Exercise materials:
-- ==== Sys2Proof/Laws/HomeFrame.lean ====
section
/-!
SUPPORT. What each operation of Machine/Home.lean can change: the parts of the state its frame names, canonical form kept.
-/

namespace Sys2Proof.Machine

theorem State.setCtx_frame (s : State) (c : ℕ) (x : Ctx) :
    Frame [.cp] s (State.setCtx s c x) := by
  unfold State.setCtx
  refine Frame.setCp (by decide) ?_
  exact Frame.refl _ _

theorem State.dropExcept_frame (s : State) (c : ℕ) (keepRun : ℕ → Move → Bool) (keepStep : ℕ → PuuStep → Bool) :
    Frame [.arb, .units] s (State.dropExcept s c keepRun keepStep) := by
  unfold State.dropExcept
  extract_lets +onlyGivenNames  own
  extract_lets +onlyGivenNames runs steps; try clear_value runs steps
  refine Frame.upd rfl ?_ (by intro p hp; cases p <;> first | exact absurd (by decide) hp | rfl) (fun h => h)
  exact Frame.refl _ _

theorem State.dropUnstarted_frame (s : State) (c : ℕ) (f : FaultInfo) :
    Frame [.arb, .units] s (State.dropUnstarted s c f) := by
  unfold State.dropUnstarted
  refine Frame.then (State.dropExcept_frame _ _ _ _) (by decide) ?_
  exact Frame.refl _ _

theorem State.writeRecord_frame (s : State) (t : Task) (sct : ℕ) (sc : ℕ) (dw0 : ℕ) :
    Frame [.reg, .kettle, .host, .units, .hostMem] s (State.writeRecord s t sct sc dw0) := by
  unfold State.writeRecord
  extract_lets +onlyGivenNames a; try clear_value a
  apply Frame.ite
  · exact Frame.refl _ _
  · extract_lets +onlyGivenNames bs; try clear_value bs
    refine Frame.then (State.pcie_frame _ _ _) (by decide) ?_
    refine Frame.memHost (by decide) (by decide) (fun h => by try dsimp +zetaDelta only; repeat' (first | with_reducible assumption | with_reducible refine wf_fill _ _ _ _ ?_ | with_reducible refine wf_writeL _ _ _ ?_ | with_reducible refine wf_copyFrom _ _ _ _ ?_ | exact wf_empty | with_reducible refine wf_foldl _ (fun m x h => ?_) _ ?_ _)) ?_
    exact Frame.refl _ _

theorem State.postTask_frame (s : State) (t : Task) (sct : ℕ) (sc : ℕ) (dw0 : ℕ) (dw1 : ℕ) :
    Frame [.reg, .arb, .kettle, .host, .units, .hostMem] s (State.postTask s t sct sc dw0 dw1) := by
  unfold State.postTask
  refine Frame.then (State.complete_frame _ _ _ _ _ _ _) (by decide) ?_
  refine Frame.then (State.writeRecord_frame _ _ _ _ _) (by decide) ?_
  exact Frame.refl _ _

theorem State.spoil_frame (s : State) (ws : List (ℕ × ℕ × ℕ)) :
    Frame [.freeCount, .host, .cp, .tiers, .hbm, .sb, .hostMem] s (State.spoil s ws) := by
  unfold State.spoil
  refine Frame.foldl ?_ ?_ _
  · intro t w
    beta_reduce
    beta_reduce
    extract_lets +onlyGivenNames k; try clear_value k
    extract_lets +onlyGivenNames t1
    have h_t1 : Frame [.freeCount, .host, .cp, .tiers, .hbm, .sb, .hostMem] t t1 := by
      unfold t1
      refine Frame.setFreeCount (by decide) ?_
      exact Frame.refl _ _
    try clear_value t1
    apply Frame.ite
    · refine Frame.memCp (by decide) (by decide) (fun h => by try dsimp +zetaDelta only; repeat' (first | with_reducible assumption | with_reducible refine wf_fill _ _ _ _ ?_ | with_reducible refine wf_writeL _ _ _ ?_ | with_reducible refine wf_copyFrom _ _ _ _ ?_ | exact wf_empty | with_reducible refine wf_foldl _ (fun m x h => ?_) _ ?_ _)) ?_
      assumption
    · apply Frame.ite
      · refine Frame.memTiers (by decide) (by decide) (fun h => by try dsimp +zetaDelta only; repeat' (first | with_reducible assumption | with_reducible refine wf_fill _ _ _ _ ?_ | with_reducible refine wf_writeL _ _ _ ?_ | with_reducible refine wf_copyFrom _ _ _ _ ?_ | exact wf_empty | with_reducible refine wf_foldl _ (fun m x h => ?_) _ ?_ _)) ?_
        assumption
      · refine Frame.memHost (by decide) (by decide) (fun h => by try dsimp +zetaDelta only; repeat' (first | with_reducible assumption | with_reducible refine wf_fill _ _ _ _ ?_ | with_reducible refine wf_writeL _ _ _ ?_ | with_reducible refine wf_copyFrom _ _ _ _ ?_ | exact wf_empty | with_reducible refine wf_foldl _ (fun m x h => ?_) _ ?_ _)) ?_
        assumption
  · exact Frame.refl _ _
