-- ==== Sys2Proof/Laws/PuuFrame.lean ====
section
/-!
SUPPORT. What each operation of Machine/Puu.lean can change: the parts of the state its frame names, canonical form kept.
-/

namespace Sys2Proof.Machine

theorem State.beginSelfTest_frame (s : State) (h : ℕ) :
    Frame [.regs] s (State.beginSelfTest s h) := by
  unfold State.beginSelfTest
  refine Frame.then (State.fset_frame _ _ _ _) (by decide) ?_
  refine Frame.then (State.fset_frame _ _ _ _) (by decide) ?_
  refine Frame.then (State.fset_frame _ _ _ _) (by decide) ?_
  exact Frame.refl _ _

theorem State.markFrozen_frame (s : State) (t : List Byte) :
    Frame [.tiers] s (State.markFrozen s t) := by
  unfold State.markFrozen
  extract_lets +onlyGivenNames f; try clear_value f
  refine Frame.setTiers (by decide) ?_
  exact Frame.refl _ _

theorem State.setPuu_frame (s : State) (h : ℕ) (q : List PuuStep) :
    Frame [.units] s (State.setPuu s h q) := by
  unfold State.setPuu
  refine Frame.setUnits (by decide) ?_
  exact Frame.refl _ _

theorem State.noteStep_frame (s : State) (c : ℕ) (t : List Byte) :
    Frame [.cp] s (State.noteStep s c t) := by
  unfold State.noteStep
  refine Frame.foldl ?_ ?_ _
  · intro u e
    beta_reduce
    beta_reduce
    refine Frame.foldl ?_ ?_ _
    · intro v r
      beta_reduce
      beta_reduce
      refine Frame.then (State.noteWrite_frame _ _ _ _ _) (by decide) ?_
      exact Frame.refl _ _
    · exact Frame.refl _ _
  · exact Frame.refl _ _

theorem State.showStep_frame (s : State) (h : ℕ) :
    Frame [.regs] s (State.showStep s h) := by
  unfold State.showStep
  split
  · exact Frame.refl _ _
  · refine Frame.then (State.fset_frame _ _ _ _) (by decide) ?_
    refine Frame.then (State.fset_frame _ _ _ _) (by decide) ?_
    refine Frame.then (State.fset_frame _ _ _ _) (by decide) ?_
    refine Frame.then (State.fset_frame _ _ _ _) (by decide) ?_
    refine Frame.then (State.fset_frame _ _ _ _) (by decide) ?_
    exact Frame.refl _ _

theorem State.updateTensors_frame (s : State) (h : ℕ) (k : PuuStep) (r : TaskRegs) (es : List (List Byte × ℕ)) :
    Frame [.regs, .reg, .kettle, .host, .cp, .units, .tiers, .ftl, .hbm, .sb, .hostMem] s (State.updateTensors s h k r es) := by
  unfold State.updateTensors
  refine Frame.foldl ?_ ?_ _
  · intro t e
    beta_reduce
    beta_reduce
    extract_lets +onlyGivenNames o; try clear_value o
    extract_lets +onlyGivenNames t1
    have h_t1 : Frame [.regs, .reg, .kettle, .host, .cp, .units, .tiers, .ftl, .hbm, .sb, .hostMem] t t1 := by
      unfold t1
      refine Frame.foldl ?_ ?_ _
      · intro u w
        beta_reduce
        beta_reduce
        refine Frame.then (State.dstWrite_frame _ _ _ _ _ _) (by decide) ?_
        exact Frame.refl _ _
      · exact Frame.refl _ _
    try clear_value t1
    refine Frame.then (State.fbump_frame _ _ _ _) (by decide) ?_
    assumption
  · exact Frame.refl _ _

theorem State.failStep_frame (s : State) (h : ℕ) (k : PuuStep) (t : Task) (kind : ℕ) (code : ℕ) (e : ℕ) (b : Bool) (r : ℕ) :
    Frame [.regs, .freeCount, .reg, .arb, .kettle, .host, .cp, .units, .tiers, .ftl, .near, .rel, .hbm, .sb, .hostMem] s (State.failStep s h k t kind code e b r) := by
  unfold State.failStep
  extract_lets +onlyGivenNames info done; try clear_value info done
  extract_lets +onlyGivenNames s1
  have h_s1 : Frame [.regs, .freeCount, .reg, .arb, .kettle, .host, .cp, .units, .tiers, .ftl, .near, .rel, .hbm, .sb, .hostMem] s s1 := by
    unfold s1
    apply Frame.ite
    · refine Frame.then (State.updateTensors_frame _ _ _ _ _) (by decide) ?_
      exact Frame.refl _ _
    · exact Frame.refl _ _
  try clear_value s1
  extract_lets +onlyGivenNames s2
  have h_s2 : Frame [.regs, .freeCount, .reg, .arb, .kettle, .host, .cp, .units, .tiers, .ftl, .near, .rel, .hbm, .sb, .hostMem] s s2 := by
    unfold s2
    refine Frame.then (State.fset_frame _ _ _ _) (by decide) ?_
    refine Frame.then (State.fset_frame _ _ _ _) (by decide) ?_
    refine Frame.then (State.fset_frame _ _ _ _) (by decide) ?_
    assumption
  try clear_value s2
  extract_lets +onlyGivenNames s3
  have h_s3 : Frame [.regs, .freeCount, .reg, .arb, .kettle, .host, .cp, .units, .tiers, .ftl, .near, .rel, .hbm, .sb, .hostMem] s s3 := by
    unfold s3
    apply Frame.ite
    · refine Frame.then (State.faultUnit_frame _ _ _ _ _ _ _) (by decide) ?_
      assumption
    · refine Frame.then (State.err_frame _ _ _ _ _ _ _) (by decide) ?_
      assumption
  try clear_value s3
  extract_lets +onlyGivenNames s4
  have h_s4 : Frame [.regs, .freeCount, .reg, .arb, .kettle, .host, .cp, .units, .tiers, .ftl, .near, .rel, .hbm, .sb, .hostMem] s s4 := by
    unfold s4
    refine Frame.then (State.faultCtx_frame _ _ _) (by decide) ?_
    assumption
  try clear_value s4
  extract_lets +onlyGivenNames ev
  have h_ev : Frame [.regs, .freeCount, .reg, .arb, .kettle, .host, .cp, .units, .tiers, .ftl, .near, .rel, .hbm, .sb, .hostMem] s ev.2 := by
    unfold ev
    refine Frame.then (State.countEvent_frame _ _ _ _) (by decide) ?_
    assumption
  try clear_value ev
  extract_lets +onlyGivenNames s5
  have h_s5 : Frame [.regs, .freeCount, .reg, .arb, .kettle, .host, .cp, .units, .tiers, .ftl, .near, .rel, .hbm, .sb, .hostMem] s s5 := by
    unfold s5
    apply Frame.ite
    · assumption
    · apply Frame.ite
      · refine Frame.then (State.condemnUnit_frame _ _ _ _) (by decide) ?_
        assumption
      · assumption
  try clear_value s5
  apply Frame.ite
  · refine Frame.then (State.beginSelfTest_frame _ _) (by decide) ?_
    assumption
  · assumption

theorem State.stepStopped_frame (s : State) (h : ℕ) (k : PuuStep) (t : Task) :
    ∀ u, @State.stepStopped s h k t = some u → Frame [.regs, .freeCount, .reg, .arb, .kettle, .host, .cp, .units, .tiers, .ftl, .near, .rel, .hbm, .sb, .hostMem] s u := by
  unfold State.stepStopped
  extract_lets +onlyGivenNames es media lost; try clear_value es media lost
  split
  · intro u hu; cases hu
    refine Frame.then (State.faultCtx_frame _ _ _) (by decide) ?_
    exact Frame.refl _ _
  · intro u hu; cases hu
    refine Frame.then (State.failStep_frame _ _ _ _ _ _ _ _ _) (by decide) ?_
    exact Frame.refl _ _
  · split
    · intro u hu; cases hu
      refine Frame.then (State.failStep_frame _ _ _ _ _ _ _ _ _) (by decide) ?_
      refine Frame.then (Frame.snd (State.draw_frame _) (by assumption)) (by decide) ?_
      exact Frame.refl _ _
  · intros; contradiction

theorem State.endStep_frame (s : State) (h : ℕ) :
    Frame [.regs, .units] s (State.endStep s h) := by
  unfold State.endStep
  refine Frame.then (State.showStep_frame _ _) (by decide) ?_
  refine Frame.then (State.setPuu_frame _ _ _) (by decide) ?_
  exact Frame.refl _ _

theorem State.runStep_frame (s : State) (h : ℕ) (k : PuuStep) (t : Task) :
    Frame [.regs, .reg, .arb, .kettle, .host, .cp, .units, .tiers, .ftl, .hbm, .sb, .hostMem] s (State.runStep s h k t) := by
  unfold State.runStep
  extract_lets +onlyGivenNames es up skip bytes reads; try clear_value es up skip bytes reads
  extract_lets +onlyGivenNames s0
  have h_s0 : Frame [.regs, .reg, .arb, .kettle, .host, .cp, .units, .tiers, .ftl, .hbm, .sb, .hostMem] s s0 := by
    unfold s0
    apply Frame.ite
    · exact Frame.refl _ _
    · refine Frame.then (State.err_frame _ _ _ _ _ _ _) (by decide) ?_
      exact Frame.refl _ _
  try clear_value s0
  extract_lets +onlyGivenNames s1
  have h_s1 : Frame [.regs, .reg, .arb, .kettle, .host, .cp, .units, .tiers, .ftl, .hbm, .sb, .hostMem] s s1 := by
    unfold s1
    refine Frame.then (State.work_frame _ _ _ _) (by decide) ?_
    refine Frame.then (State.countReads_frame _ _ _) (by decide) ?_
    assumption
  try clear_value s1
  extract_lets +onlyGivenNames s2
  have h_s2 : Frame [.regs, .reg, .arb, .kettle, .host, .cp, .units, .tiers, .ftl, .hbm, .sb, .hostMem] s s2 := by
    unfold s2
    refine Frame.then (State.updateTensors_frame _ _ _ _ _) (by decide) ?_
    assumption
  try clear_value s2
  extract_lets +onlyGivenNames s3
  have h_s3 : Frame [.regs, .reg, .arb, .kettle, .host, .cp, .units, .tiers, .ftl, .hbm, .sb, .hostMem] s s3 := by
    unfold s3
    refine Frame.then (State.count_frame _ _ _ _ _) (by decide) ?_
    refine Frame.then (State.fset64_frame _ _ _ _ _) (by decide) ?_
    assumption
  try clear_value s3
  extract_lets +onlyGivenNames s4
  have h_s4 : Frame [.regs, .reg, .arb, .kettle, .host, .cp, .units, .tiers, .ftl, .hbm, .sb, .hostMem] s s4 := by
    unfold s4
    refine Frame.then (State.count_frame _ _ _ _ _) (by decide) ?_
    refine Frame.then (State.fset64_frame _ _ _ _ _) (by decide) ?_
    assumption
  try clear_value s4
  extract_lets +onlyGivenNames s5
  have h_s5 : Frame [.regs, .reg, .arb, .kettle, .host, .cp, .units, .tiers, .ftl, .hbm, .sb, .hostMem] s s5 := by
    unfold s5
    apply Frame.ite
    · refine Frame.then (State.fset64_frame _ _ _ _ _) (by decide) ?_
      assumption
    · assumption
  try clear_value s5
  extract_lets +onlyGivenNames s6
  have h_s6 : Frame [.regs, .reg, .arb, .kettle, .host, .cp, .units, .tiers, .ftl, .hbm, .sb, .hostMem] s s6 := by
    unfold s6
    refine Frame.then (State.setResult_frame _ _ _ _) (by decide) ?_
    refine Frame.then (State.fset_frame _ _ _ _) (by decide) ?_
    refine Frame.then (State.countUnits_frame _ _ _ _ _ _) (by decide) ?_
    assumption
  try clear_value s6
  extract_lets +onlyGivenNames s7
  have h_s7 : Frame [.regs, .reg, .arb, .kettle, .host, .cp, .units, .tiers, .ftl, .hbm, .sb, .hostMem] s s7 := by
    unfold s7
    apply Frame.ite
    · refine Frame.then (State.taskFlag_frame _ _ _) (by decide) ?_
      assumption
    · assumption
  try clear_value s7
  apply Frame.ite
  · refine Frame.then (State.taskFlag_frame _ _ _) (by decide) ?_
    assumption
  · assumption

end Sys2Proof.Machine
end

Task description:
Exact duplication is required for the lines above, from the line that contains "theorem State.stepStopped_frame (s" to the line that contains "unfold State.stepStopped", inclusive; omit all others.

Answer to this task:
theorem State.stepStopped_frame (s : State) (h : ℕ) (k : PuuStep) (t : Task) :
    ∀ u, @State.stepStopped s h k t = some u → Frame [.regs, .freeCount, .reg, .arb, .kettle, .host, .cp, .units, .tiers, .ftl, .near, .rel, .hbm, .sb, .hostMem] s u := by
  unfold State.stepStopped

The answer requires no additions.